:: WHAT YOU WILL DO ::
From the entries underneath, give the number of lines holding the word "hfun", without any other words.

:: INFORMATION SHOWN ::
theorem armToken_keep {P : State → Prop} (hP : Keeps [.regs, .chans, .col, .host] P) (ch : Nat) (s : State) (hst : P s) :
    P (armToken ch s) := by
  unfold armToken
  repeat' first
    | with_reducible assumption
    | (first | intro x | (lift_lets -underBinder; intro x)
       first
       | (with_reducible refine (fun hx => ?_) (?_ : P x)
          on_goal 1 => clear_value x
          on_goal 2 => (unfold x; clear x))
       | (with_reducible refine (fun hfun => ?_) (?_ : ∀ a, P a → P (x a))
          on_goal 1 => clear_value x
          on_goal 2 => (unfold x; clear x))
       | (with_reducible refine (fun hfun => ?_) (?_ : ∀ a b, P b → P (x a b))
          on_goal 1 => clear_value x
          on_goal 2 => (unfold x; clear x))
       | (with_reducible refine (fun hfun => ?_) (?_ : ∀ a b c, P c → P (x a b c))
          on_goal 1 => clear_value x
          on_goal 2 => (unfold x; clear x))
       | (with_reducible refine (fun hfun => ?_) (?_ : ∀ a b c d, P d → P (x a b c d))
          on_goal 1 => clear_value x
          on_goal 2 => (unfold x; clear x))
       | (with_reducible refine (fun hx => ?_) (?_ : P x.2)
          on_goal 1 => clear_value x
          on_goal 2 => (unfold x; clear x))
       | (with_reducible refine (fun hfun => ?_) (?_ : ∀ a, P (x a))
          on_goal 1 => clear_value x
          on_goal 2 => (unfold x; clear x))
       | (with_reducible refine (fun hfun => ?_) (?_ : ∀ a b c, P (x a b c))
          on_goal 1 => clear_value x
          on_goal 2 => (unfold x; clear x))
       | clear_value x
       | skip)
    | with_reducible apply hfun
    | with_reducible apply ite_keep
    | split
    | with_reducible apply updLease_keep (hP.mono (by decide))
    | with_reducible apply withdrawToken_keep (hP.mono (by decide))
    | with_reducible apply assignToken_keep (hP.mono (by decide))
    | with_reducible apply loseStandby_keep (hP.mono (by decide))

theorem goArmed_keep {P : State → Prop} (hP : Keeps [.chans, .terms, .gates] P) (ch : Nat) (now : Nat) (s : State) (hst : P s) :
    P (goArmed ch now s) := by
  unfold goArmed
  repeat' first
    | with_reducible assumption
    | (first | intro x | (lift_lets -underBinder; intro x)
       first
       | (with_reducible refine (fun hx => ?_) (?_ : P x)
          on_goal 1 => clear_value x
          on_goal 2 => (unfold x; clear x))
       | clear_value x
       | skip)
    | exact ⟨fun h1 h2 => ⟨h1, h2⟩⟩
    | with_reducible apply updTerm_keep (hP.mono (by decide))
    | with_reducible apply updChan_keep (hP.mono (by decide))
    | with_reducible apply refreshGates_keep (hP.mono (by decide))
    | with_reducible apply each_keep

==

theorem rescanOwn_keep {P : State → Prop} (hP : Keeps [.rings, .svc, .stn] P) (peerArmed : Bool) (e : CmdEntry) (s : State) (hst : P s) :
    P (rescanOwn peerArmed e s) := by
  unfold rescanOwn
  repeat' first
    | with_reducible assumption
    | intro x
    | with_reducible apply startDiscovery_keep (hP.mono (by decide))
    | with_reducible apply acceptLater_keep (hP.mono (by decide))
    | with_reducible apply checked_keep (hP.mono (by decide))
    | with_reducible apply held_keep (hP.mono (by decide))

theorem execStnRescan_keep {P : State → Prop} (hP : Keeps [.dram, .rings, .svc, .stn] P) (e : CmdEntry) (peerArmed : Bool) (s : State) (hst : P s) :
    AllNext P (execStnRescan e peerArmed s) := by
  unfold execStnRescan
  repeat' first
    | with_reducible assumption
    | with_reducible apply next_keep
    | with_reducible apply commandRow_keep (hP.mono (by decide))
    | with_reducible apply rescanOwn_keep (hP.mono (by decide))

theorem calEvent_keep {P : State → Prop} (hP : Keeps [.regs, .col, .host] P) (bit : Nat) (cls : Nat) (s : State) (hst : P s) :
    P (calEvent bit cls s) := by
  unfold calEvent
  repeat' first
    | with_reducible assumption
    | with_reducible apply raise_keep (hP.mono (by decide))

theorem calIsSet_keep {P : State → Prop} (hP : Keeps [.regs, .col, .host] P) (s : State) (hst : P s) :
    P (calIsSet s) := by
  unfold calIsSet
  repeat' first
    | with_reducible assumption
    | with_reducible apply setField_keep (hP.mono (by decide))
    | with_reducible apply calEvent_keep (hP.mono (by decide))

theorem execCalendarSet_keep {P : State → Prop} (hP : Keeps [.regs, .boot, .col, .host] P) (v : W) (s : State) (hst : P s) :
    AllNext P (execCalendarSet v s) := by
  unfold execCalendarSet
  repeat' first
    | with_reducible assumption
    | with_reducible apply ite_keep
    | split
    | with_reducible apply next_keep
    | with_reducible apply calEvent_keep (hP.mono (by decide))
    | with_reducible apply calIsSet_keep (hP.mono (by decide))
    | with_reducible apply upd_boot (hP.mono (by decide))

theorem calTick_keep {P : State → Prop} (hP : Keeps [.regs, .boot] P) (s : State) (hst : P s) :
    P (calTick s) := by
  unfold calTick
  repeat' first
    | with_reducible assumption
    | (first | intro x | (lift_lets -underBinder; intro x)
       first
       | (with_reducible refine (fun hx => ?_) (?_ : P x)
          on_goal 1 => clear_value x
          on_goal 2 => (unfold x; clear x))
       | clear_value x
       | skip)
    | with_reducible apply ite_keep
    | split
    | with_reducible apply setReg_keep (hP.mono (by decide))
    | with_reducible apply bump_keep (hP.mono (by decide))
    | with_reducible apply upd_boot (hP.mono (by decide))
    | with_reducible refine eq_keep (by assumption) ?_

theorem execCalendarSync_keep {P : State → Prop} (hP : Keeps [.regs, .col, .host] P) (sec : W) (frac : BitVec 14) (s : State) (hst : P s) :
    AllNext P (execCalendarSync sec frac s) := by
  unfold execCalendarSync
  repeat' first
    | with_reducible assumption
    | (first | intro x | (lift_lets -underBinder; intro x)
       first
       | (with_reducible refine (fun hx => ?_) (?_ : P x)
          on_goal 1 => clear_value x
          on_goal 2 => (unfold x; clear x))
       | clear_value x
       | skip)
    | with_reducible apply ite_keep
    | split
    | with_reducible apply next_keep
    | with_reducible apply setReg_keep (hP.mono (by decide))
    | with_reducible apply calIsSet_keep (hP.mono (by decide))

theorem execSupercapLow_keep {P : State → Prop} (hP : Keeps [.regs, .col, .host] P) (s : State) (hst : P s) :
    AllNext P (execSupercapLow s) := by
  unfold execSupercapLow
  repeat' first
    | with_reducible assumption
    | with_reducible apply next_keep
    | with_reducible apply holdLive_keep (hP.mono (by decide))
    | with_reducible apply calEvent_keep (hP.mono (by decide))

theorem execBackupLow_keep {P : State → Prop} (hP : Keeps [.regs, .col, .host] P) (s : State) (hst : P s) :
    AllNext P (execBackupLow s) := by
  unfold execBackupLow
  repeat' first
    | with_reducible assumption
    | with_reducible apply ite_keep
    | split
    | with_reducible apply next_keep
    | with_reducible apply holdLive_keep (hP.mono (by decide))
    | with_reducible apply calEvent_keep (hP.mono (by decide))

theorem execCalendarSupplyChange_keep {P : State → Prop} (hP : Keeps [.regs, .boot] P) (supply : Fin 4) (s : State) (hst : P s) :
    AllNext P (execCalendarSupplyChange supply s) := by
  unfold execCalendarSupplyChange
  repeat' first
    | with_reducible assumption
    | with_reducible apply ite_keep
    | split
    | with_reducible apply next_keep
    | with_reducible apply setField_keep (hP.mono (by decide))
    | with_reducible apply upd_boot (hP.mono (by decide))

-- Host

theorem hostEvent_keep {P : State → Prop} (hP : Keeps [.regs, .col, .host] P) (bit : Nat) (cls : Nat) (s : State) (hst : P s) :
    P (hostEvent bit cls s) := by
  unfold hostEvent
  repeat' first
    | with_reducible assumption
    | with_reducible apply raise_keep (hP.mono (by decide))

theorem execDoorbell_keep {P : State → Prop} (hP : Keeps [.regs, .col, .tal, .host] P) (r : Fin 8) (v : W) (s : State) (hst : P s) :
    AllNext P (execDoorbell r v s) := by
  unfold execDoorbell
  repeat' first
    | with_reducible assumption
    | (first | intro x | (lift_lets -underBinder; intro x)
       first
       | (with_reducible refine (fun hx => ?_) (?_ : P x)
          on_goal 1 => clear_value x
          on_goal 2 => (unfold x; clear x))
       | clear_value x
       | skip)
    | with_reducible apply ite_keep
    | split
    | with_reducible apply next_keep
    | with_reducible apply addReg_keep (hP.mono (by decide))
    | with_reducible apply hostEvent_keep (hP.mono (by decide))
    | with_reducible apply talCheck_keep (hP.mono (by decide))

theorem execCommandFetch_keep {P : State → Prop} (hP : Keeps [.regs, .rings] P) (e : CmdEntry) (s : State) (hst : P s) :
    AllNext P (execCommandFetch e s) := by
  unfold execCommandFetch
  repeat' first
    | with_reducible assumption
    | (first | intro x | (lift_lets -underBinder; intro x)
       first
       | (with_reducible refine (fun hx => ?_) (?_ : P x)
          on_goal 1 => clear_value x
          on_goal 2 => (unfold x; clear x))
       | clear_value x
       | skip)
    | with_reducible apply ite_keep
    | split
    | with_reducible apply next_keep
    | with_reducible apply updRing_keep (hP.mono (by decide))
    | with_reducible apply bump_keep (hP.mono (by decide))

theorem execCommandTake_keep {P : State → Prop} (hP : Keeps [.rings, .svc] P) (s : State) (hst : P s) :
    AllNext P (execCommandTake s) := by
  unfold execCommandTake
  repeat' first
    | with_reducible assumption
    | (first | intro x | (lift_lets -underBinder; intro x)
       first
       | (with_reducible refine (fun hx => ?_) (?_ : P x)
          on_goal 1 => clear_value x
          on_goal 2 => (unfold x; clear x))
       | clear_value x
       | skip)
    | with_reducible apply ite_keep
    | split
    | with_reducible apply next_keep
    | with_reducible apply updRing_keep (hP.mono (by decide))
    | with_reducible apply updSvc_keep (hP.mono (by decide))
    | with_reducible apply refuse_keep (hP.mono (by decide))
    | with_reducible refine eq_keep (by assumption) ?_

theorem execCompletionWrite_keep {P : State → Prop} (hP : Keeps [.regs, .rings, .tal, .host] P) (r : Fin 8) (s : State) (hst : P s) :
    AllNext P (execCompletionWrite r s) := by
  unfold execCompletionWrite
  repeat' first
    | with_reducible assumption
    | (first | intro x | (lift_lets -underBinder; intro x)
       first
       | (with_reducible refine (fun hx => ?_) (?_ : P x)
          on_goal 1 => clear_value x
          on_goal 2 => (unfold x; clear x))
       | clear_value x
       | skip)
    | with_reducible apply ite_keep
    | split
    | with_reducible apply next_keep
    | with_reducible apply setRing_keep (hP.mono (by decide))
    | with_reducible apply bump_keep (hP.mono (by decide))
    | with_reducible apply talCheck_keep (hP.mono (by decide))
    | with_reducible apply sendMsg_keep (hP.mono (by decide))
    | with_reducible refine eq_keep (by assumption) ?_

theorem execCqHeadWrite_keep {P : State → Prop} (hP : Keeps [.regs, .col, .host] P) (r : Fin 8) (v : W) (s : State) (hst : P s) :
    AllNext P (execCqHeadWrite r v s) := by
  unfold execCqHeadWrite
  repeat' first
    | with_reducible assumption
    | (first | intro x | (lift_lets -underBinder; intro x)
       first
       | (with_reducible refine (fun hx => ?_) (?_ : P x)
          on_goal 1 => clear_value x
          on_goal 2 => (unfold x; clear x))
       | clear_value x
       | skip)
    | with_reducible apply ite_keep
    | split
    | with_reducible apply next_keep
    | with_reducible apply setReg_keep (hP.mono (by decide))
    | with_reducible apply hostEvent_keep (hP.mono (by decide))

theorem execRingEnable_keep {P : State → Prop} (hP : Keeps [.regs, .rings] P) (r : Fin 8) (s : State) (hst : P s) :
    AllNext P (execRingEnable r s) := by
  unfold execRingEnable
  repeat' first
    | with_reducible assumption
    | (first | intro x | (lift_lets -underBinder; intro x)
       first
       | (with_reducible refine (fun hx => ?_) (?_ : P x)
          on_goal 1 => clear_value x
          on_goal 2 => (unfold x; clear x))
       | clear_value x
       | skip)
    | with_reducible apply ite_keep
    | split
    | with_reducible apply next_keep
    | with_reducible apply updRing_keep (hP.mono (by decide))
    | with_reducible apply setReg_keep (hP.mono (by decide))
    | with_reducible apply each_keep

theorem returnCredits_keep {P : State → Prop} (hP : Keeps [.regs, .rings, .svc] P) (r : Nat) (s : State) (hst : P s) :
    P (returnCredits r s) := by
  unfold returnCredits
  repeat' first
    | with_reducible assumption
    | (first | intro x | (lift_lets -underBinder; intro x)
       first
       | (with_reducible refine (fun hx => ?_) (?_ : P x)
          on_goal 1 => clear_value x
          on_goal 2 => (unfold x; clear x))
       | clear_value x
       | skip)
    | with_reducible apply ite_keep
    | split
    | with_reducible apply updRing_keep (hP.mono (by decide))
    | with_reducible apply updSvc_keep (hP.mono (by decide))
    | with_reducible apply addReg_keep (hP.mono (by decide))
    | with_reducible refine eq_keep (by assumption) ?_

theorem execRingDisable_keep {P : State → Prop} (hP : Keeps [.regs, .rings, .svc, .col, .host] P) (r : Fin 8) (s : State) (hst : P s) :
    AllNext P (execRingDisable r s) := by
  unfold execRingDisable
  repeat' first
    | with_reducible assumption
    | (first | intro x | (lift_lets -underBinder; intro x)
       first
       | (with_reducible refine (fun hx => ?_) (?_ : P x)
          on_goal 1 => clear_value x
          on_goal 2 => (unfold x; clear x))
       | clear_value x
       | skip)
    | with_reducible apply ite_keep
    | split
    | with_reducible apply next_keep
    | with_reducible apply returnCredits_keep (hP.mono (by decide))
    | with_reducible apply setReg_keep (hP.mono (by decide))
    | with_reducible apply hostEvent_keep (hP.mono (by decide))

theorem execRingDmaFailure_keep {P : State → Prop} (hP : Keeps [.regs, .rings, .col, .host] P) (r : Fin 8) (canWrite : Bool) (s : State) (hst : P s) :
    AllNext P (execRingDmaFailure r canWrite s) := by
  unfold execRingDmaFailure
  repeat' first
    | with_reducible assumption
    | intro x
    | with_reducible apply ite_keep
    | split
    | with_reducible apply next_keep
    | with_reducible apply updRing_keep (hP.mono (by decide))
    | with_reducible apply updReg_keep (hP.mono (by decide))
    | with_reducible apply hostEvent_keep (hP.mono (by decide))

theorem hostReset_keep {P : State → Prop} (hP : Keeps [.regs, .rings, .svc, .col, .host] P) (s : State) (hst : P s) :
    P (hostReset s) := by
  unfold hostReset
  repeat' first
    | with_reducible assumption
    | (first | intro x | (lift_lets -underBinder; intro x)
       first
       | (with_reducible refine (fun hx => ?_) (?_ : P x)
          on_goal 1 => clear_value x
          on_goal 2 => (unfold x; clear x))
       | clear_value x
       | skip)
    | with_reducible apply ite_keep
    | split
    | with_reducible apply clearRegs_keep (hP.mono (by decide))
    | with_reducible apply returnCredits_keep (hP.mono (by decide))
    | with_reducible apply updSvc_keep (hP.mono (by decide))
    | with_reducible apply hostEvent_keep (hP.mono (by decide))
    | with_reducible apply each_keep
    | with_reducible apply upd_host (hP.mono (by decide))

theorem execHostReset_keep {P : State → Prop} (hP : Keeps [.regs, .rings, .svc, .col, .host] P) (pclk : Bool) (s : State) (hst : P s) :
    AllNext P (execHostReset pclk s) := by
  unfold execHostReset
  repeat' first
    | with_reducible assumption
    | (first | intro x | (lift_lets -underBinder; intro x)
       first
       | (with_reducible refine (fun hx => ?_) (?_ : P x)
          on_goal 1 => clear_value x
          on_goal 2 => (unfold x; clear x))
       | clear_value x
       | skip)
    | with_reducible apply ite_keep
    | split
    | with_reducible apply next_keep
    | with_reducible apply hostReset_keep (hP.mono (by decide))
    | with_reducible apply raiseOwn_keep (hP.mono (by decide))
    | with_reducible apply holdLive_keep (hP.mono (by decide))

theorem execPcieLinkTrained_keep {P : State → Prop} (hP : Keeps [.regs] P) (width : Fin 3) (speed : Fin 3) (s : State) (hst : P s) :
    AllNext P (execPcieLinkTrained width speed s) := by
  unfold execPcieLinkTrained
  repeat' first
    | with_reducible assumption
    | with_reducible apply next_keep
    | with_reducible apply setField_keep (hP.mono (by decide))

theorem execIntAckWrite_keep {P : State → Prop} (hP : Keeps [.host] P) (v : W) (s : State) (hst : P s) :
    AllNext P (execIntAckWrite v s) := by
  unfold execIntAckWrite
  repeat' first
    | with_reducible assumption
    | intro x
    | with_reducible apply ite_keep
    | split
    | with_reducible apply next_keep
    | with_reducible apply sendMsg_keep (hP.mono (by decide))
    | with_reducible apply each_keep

:: EXERCISE ANSWER ::
7